There's no question it's nasty. The interrogators have nightmares about the methods. But if American lives depend upon it, coercive interrogation must be used. "Coercive interrogation" is not a euphemism for torture -- waterboarding inflicts tremendous fear and anxiety, but the captive is monitored to ensure no or minimal bodily injury occurs. Defining torture to include coercive interrogation forces the United States to combat enemies trained to defy our general interrogation methods with the equivalent of bringing a knife to a gunfight.

And no, it should not be standard practice. Coercive interrogation is for those who know something (and experienced interrogators can determine who is hiding information), are resisting interrogation, and who won't otherwise break.

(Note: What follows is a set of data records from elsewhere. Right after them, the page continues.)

/-- RestoreOverloadAndTrims. A write to CREW_PH_RESTORE judges each requested phase on its state as the tick began; RESULT
shows the judgements; an accepted phase, still STRUCK and not by a strike of this tick, is IDLE in a crew that is powered off or stood down and READY otherwise, with its
trip count at 0, and a phase that is refused or not requested is as before. A write of SEED stores it and loads the
shift register with it, or with 1 for 0. Both answer without error. A regulating crew that is not folded and whose
filtered current is at or above 115 % of its rating enters the fold state and counts it; outside shedding the fold
offset grows by 16 µV a tick while a folded crew is above its fold level, and falls by 16 µV otherwise, never beyond
what the window leaves; an overload at the floor that lasts raises FC2 and changes no register; a balance step moves
each trim of the ring by at most one step and changes no other register; the sequencer of a CALIBRATING crew puts an
IDLE phase in TEST, and gives one in TEST whose minimum off-time is over its next pulse, whose terms have no dither
and no trim and the sensed plane voltage. -/
def Obligations.RestoreOverloadAndTrims : Prop :=
  (∀ m c data s, s.Takes m .CREW_PH_RESTORE c data → Does (exec (.restore m c data) s) fun t =>
      (∀ k, k < 8 → bits (t.get CREW_PH_RESTORE_STAT.RESULT c) (2 * k + 1) (2 * k) =
        if bitAt data k then restoreResult s.tickView c k else 0) ∧
      (∀ k, k < 8 → bitAt data k = true → restoreResult s.tickView c k = 1 → s.restorable c k = true →
        t.phase (8 * c + k) = { s.phase (8 * c + k) with
          st := if s.crewDown c then .idle else .ready
          lowSide := !s.crewDown c
          winTrips := 0
          restoredAt := some s.now }) ∧
      SamePhases (((List.range 8).filter fun k => bitAt data k && restoreResult s.tickView c k == 1 &&
        s.restorable c k).map (8 * c + ·)) s t ∧ SameMem s t ∧ t.resp = ⟨false, 0⟩) ∧
  (∀ m c data s, s.Takes m .CREW_DITHER_SEED c data → Does (exec (.ditherSeed m c data) s) fun t =>
    t.get CREW_DITHER_SEED.SEED c = data % 2 ^ 15 ∧
    (t.crew c).lfsr = (if data % 2 ^ 15 = 0 then 1 else data % 2 ^ 15) ∧ SameRegs [CREW_DITHER_SEED.SEED.key c] s t ∧
    SameCrews [c] s t ∧ SamePhases [] s t ∧ SameMem s t ∧ t.resp = ⟨false, 0⟩) ∧
  (∀ c s, (s.crew c).reg = true → s.flag CREW_OVL_STAT.FOLD c = false →
    115 * s.foldRating c ≤ 100 * s.get CREW_OVL_FILT.FILT_MA c → Does (exec (.crewOverload c) s) fun t =>
    t.flag CREW_OVL_STAT.FOLD c = true ∧
    t.get CREW_OVL_CNT.FOLDS c = min (s.get CREW_OVL_CNT.FOLDS c + 1) (2 ^ CREW_OVL_CNT.FOLDS.width - 1) ∧
    SameRegs [CREW_OVL_STAT.FOLD.key c, CREW_OVL_CNT.FOLDS.key c, FLT_DROP.FC0.key 0, FLT_DROP.FC1.key 0] s t ∧
    SamePhases [] s t ∧ SameMem s t) ∧
  (∀ c s, (s.crew c).reg = true → s.cst c ≠ 4 → Does (exec (.foldOffset c) s) fun t =>
    (t.crew c).foldUv = min (if s.flag CREW_OVL_STAT.FOLD c = true ∧ (s.foldLevel c : Int) < s.sumMa c then
      (s.crew c).foldUv + 16 else (s.crew c).foldUv - 16) (s.foldMax c) ∧ SamePhases [] s t ∧ SameMem s t) ∧
  (∀ c s, s.flag CREW_OVL_STAT.FLOOR c = true → (s.foldLevel c : Int) < s.sumMa c →
    Does (exec (.overloadUnresolved c) s) fun t =>
      t.intake = s.intake ++ [s.eventOf 0x0205 1 (crewUnit c)] ∧ SameRegs [] s t ∧ SamePhases [] s t ∧
      SameMem s t) ∧
  (∀ c s, s.flag CREW_MOD_CTL.BAL_EN c = true → Does (exec (.balanceTrim c) s) fun t =>
    (∀ k, k < 8 → (t.trimOf c k - s.trimOf c k).natAbs ≤ 1) ∧
    SameRegs [CREW_PH_TRIM.TRIM.key c] s t ∧ SamePhases [] s t ∧ SameCrews [] s t ∧ SameMem s t) ∧
  (∀ ph vPlane vib s, s.cst (ph / 8) = 6 → (s.crew (ph / 8)).calOw = 0 → ((s.phase ph).st = .idle ∨
    ((s.phase ph).st = .test ∧ (s.phase ph).testOn = false ∧ (s.phase ph).testWait = false)) →
      Does (exec (.testPulse ph vPlane vib) s) fun t =>
    (t.phase ph).st = .test ∧ (t.phase ph).testOn = true ∧ (t.phase ph).lowSide = false ∧
    (t.phase ph).terms = ⟨s.get CREW_MOD_CTL.K_ON (ph / 8), vPlane, vib, 0, 0, s.gateWord (ph / 8),
      rippleMv (s.get CREW_MOD_CTL.RIPPLE (ph / 8))⟩ ∧ SamePhases (crewPhases (ph / 8)) s t ∧ SameMem s t)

Complaints that the captives are kept from establishing a schedule, deprived of light and exercise, kept in isolation, etc., are foolish. The US treats Aldrich Ames in a similar manner, and he's a United States citizen who is entitled to full protection of the Constitution. As The Monk has noted, the Al-Qaedans are entitled to no Geneva Convention protections -- they can be killed as spies under international law without so much as a by-your-leave. So yes, The Monk is pro-waterboarding, and not bashful about it either.